## [Saved entries]
....................

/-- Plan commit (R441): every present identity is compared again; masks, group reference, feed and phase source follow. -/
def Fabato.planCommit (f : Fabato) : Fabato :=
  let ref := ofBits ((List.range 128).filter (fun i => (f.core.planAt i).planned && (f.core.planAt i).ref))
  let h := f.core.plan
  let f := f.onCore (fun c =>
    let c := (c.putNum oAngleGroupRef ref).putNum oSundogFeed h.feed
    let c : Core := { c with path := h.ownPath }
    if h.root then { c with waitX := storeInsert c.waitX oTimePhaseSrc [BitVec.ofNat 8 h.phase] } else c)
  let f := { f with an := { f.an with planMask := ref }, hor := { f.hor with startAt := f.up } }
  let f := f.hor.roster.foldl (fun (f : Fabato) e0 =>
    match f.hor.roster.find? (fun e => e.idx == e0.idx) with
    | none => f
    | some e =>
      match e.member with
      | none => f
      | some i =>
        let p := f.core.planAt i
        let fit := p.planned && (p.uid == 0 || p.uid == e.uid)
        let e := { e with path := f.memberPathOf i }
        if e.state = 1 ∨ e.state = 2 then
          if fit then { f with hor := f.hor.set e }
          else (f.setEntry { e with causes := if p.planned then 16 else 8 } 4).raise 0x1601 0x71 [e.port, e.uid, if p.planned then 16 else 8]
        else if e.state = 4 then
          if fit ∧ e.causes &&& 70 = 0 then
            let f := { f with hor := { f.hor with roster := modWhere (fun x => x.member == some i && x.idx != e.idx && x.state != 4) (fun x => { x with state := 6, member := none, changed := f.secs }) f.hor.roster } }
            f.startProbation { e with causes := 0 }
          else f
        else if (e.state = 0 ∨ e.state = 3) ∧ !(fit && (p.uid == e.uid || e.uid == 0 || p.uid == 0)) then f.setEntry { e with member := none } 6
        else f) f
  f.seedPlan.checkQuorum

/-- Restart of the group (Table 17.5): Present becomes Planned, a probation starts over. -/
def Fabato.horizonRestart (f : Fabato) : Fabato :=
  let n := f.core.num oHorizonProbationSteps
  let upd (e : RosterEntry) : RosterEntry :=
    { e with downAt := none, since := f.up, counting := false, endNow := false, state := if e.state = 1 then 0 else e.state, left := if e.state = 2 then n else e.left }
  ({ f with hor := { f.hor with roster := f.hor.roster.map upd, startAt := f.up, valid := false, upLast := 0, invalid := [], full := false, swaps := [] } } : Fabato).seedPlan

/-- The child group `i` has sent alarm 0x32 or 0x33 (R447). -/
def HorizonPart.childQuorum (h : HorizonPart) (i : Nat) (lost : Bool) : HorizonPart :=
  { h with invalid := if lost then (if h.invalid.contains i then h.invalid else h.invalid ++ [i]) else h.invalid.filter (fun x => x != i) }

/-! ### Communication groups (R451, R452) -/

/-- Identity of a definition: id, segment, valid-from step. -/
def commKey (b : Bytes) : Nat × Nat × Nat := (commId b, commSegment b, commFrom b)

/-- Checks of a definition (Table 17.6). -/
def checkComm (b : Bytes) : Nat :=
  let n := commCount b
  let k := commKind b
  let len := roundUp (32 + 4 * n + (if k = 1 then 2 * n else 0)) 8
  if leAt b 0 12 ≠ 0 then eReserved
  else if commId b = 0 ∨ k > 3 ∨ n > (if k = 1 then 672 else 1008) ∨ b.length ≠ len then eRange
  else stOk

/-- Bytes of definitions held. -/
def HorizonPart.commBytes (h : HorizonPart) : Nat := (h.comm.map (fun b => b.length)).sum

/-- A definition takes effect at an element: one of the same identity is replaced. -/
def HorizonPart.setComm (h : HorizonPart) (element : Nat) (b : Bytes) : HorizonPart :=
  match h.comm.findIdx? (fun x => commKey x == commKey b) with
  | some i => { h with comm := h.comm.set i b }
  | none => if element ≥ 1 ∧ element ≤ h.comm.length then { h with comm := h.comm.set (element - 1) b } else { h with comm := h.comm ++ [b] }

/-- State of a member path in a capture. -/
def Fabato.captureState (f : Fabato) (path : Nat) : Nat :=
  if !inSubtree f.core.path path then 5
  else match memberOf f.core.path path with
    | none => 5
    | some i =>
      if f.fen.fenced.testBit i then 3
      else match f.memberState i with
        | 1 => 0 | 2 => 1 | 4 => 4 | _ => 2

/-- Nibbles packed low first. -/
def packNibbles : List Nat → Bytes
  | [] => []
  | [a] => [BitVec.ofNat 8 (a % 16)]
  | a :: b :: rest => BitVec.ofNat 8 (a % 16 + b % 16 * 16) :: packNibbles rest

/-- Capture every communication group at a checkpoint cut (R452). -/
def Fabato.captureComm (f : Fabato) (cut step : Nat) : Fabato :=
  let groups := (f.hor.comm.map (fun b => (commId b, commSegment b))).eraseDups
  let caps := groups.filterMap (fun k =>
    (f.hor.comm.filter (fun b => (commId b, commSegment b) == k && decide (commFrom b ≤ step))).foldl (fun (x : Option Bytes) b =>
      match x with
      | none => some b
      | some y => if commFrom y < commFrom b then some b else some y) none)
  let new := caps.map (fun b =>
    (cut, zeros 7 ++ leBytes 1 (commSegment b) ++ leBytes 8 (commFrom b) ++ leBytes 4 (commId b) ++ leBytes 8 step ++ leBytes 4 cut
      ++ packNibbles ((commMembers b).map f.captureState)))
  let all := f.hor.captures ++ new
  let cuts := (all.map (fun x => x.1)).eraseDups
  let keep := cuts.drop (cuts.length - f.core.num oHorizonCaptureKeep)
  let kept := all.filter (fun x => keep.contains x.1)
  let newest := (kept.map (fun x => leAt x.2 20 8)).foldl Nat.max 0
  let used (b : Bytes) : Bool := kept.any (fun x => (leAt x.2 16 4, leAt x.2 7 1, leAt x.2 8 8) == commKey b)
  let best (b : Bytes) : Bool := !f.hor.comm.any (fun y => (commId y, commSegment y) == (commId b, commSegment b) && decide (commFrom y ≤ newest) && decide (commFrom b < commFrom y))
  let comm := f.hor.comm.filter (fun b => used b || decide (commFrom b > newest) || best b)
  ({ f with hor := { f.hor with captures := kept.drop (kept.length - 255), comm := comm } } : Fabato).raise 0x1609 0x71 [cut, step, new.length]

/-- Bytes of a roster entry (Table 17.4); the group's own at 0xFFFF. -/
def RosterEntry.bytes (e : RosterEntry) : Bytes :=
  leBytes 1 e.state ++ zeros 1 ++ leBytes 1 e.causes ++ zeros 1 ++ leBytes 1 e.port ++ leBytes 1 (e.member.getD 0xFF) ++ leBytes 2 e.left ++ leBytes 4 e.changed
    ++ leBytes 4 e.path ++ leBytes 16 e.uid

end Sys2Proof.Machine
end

....................

## [WHAT THE TASK ASKS]
Each record above should be repeated exactly.

## [RESPONSE]
/-- Plan commit (R441): every present identity is compared again; masks, group reference, feed and phase source follow. -/
def Fabato.planCommit (f : Fabato) : Fabato :=
  let ref := ofBits ((List.range 128).filter (fun i => (f.core.planAt i).planned && (f.core.planAt i).ref))
  let h := f.core.plan
  let f := f.onCore (fun c =>
    let c := (c.putNum oAngleGroupRef ref).putNum oSundogFeed h.feed
    let c : Core := { c with path := h.ownPath }
    if h.root then { c with waitX := storeInsert c.waitX oTimePhaseSrc [BitVec.ofNat 8 h.phase] } else c)
  let f := { f with an := { f.an with planMask := ref }, hor := { f.hor with startAt := f.up } }
  let f := f.hor.roster.foldl (fun (f : Fabato) e0 =>
    match f.hor.roster.find? (fun e => e.idx == e0.idx) with
    | none => f
    | some e =>
      match e.member with
      | none => f
      | some i =>
        let p := f.core.planAt i
        let fit := p.planned && (p.uid == 0 || p.uid == e.uid)
        let e := { e with path := f.memberPathOf i }
        if e.state = 1 ∨ e.state = 2 then
          if fit then { f with hor := f.hor.set e }
          else (f.setEntry { e with causes := if p.planned then 16 else 8 } 4).raise 0x1601 0x71 [e.port, e.uid, if p.planned then 16 else 8]
        else if e.state = 4 then
          if fit ∧ e.causes &&& 70 = 0 then
            let f := { f with hor := { f.hor with roster := modWhere (fun x => x.member == some i && x.idx != e.idx && x.state != 4) (fun x => { x with state := 6, member := none, changed := f.secs }) f.hor.roster } }
            f.startProbation { e with causes := 0 }
          else f
        else if (e.state = 0 ∨ e.state = 3) ∧ !(fit && (p.uid == e.uid || e.uid == 0 || p.uid == 0)) then f.setEntry { e with member := none } 6
        else f) f
  f.seedPlan.checkQuorum

/-- Restart of the group (Table 17.5): Present becomes Planned, a probation starts over. -/
def Fabato.horizonRestart (f : Fabato) : Fabato :=
  let n := f.core.num oHorizonProbationSteps
  let upd (e : RosterEntry) : RosterEntry :=
    { e with downAt := none, since := f.up, counting := false, endNow := false, state := if e.state = 1 then 0 else e.state, left := if e.state = 2 then n else e.left }
  ({ f with hor := { f.hor with roster := f.hor.roster.map upd, startAt := f.up, valid := false, upLast := 0, invalid := [], full := false, swaps := [] } } : Fabato).seedPlan

/-- The child group `i` has sent alarm 0x32 or 0x33 (R447). -/
def HorizonPart.childQuorum (h : HorizonPart) (i : Nat) (lost : Bool) : HorizonPart :=
  { h with invalid := if lost then (if h.invalid.contains i then h.invalid else h.invalid ++ [i]) else h.invalid.filter (fun x => x != i) }

/-! ### Communication groups (R451, R452) -/

/-- Identity of a definition: id, segment, valid-from step. -/
def commKey (b : Bytes) : Nat × Nat × Nat := (commId b, commSegment b, commFrom b)

/-- Checks of a definition (Table 17.6). -/
def checkComm (b : Bytes) : Nat :=
  let n := commCount b
  let k := commKind b
  let len := roundUp (32 + 4 * n + (if k = 1 then 2 * n else 0)) 8
  if leAt b 0 12 ≠ 0 then eReserved
  else if commId b = 0 ∨ k > 3 ∨ n > (if k = 1 then 672 else 1008) ∨ b.length ≠ len then eRange
  else stOk

/-- Bytes of definitions held. -/
def HorizonPart.commBytes (h : HorizonPart) : Nat := (h.comm.map (fun b => b.length)).sum

/-- A definition takes effect at an element: one of the same identity is replaced. -/
def HorizonPart.setComm (h : HorizonPart) (element : Nat) (b : Bytes) : HorizonPart :=
  match h.comm.findIdx? (fun x => commKey x == commKey b) with
  | some i => { h with comm := h.comm.set i b }
  | none => if element ≥ 1 ∧ element ≤ h.comm.length then { h with comm := h.comm.set (element - 1) b } else { h with comm := h.comm ++ [b] }

/-- State of a member path in a capture. -/
def Fabato.captureState (f : Fabato) (path : Nat) : Nat :=
  if !inSubtree f.core.path path then 5
  else match memberOf f.core.path path with
    | none => 5
    | some i =>
      if f.fen.fenced.testBit i then 3
      else match f.memberState i with
        | 1 => 0 | 2 => 1 | 4 => 4 | _ => 2

/-- Nibbles packed low first. -/
def packNibbles : List Nat → Bytes
  | [] => []
  | [a] => [BitVec.ofNat 8 (a % 16)]
  | a :: b :: rest => BitVec.ofNat 8 (a % 16 + b % 16 * 16) :: packNibbles rest

/-- Capture every communication group at a checkpoint cut (R452). -/
def Fabato.captureComm (f : Fabato) (cut step : Nat) : Fabato :=
  let groups := (f.hor.comm.map (fun b => (commId b, commSegment b))).eraseDups
  let caps := groups.filterMap (fun k =>
    (f.hor.comm.filter (fun b => (commId b, commSegment b) == k && decide (commFrom b ≤ step))).foldl (fun (x : Option Bytes) b =>
      match x with
      | none => some b
      | some y => if commFrom y < commFrom b then some b else some y) none)
  let new := caps.map (fun b =>
    (cut, zeros 7 ++ leBytes 1 (commSegment b) ++ leBytes 8 (commFrom b) ++ leBytes 4 (commId b) ++ leBytes 8 step ++ leBytes 4 cut
      ++ packNibbles ((commMembers b).map f.captureState)))
  let all := f.hor.captures ++ new
  let cuts := (all.map (fun x => x.1)).eraseDups
  let keep := cuts.drop (cuts.length - f.core.num oHorizonCaptureKeep)
  let kept := all.filter (fun x => keep.contains x.1)
  let newest := (kept.map (fun x => leAt x.2 20 8)).foldl Nat.max 0
  let used (b : Bytes) : Bool := kept.any (fun x => (leAt x.2 16 4, leAt x.2 7 1, leAt x.2 8 8) == commKey b)
  let best (b : Bytes) : Bool := !f.hor.comm.any (fun y => (commId y, commSegment y) == (commId b, commSegment b) && decide (commFrom y ≤ newest) && decide (commFrom b < commFrom y))
  let comm := f.hor.comm.filter (fun b => used b || decide (commFrom b > newest) || best b)
  ({ f with hor := { f.hor with captures := kept.drop (kept.length - 255), comm := comm } } : Fabato).raise 0x1609 0x71 [cut, step, new.length]

/-- Bytes of a roster entry (Table 17.4); the group's own at 0xFFFF. -/
def RosterEntry.bytes (e : RosterEntry) : Bytes :=
  leBytes 1 e.state ++ zeros 1 ++ leBytes 1 e.causes ++ zeros 1 ++ leBytes 1 e.port ++ leBytes 1 (e.member.getD 0xFF) ++ leBytes 2 e.left ++ leBytes 4 e.changed
    ++ leBytes 4 e.path ++ leBytes 16 e.uid

end Sys2Proof.Machine
end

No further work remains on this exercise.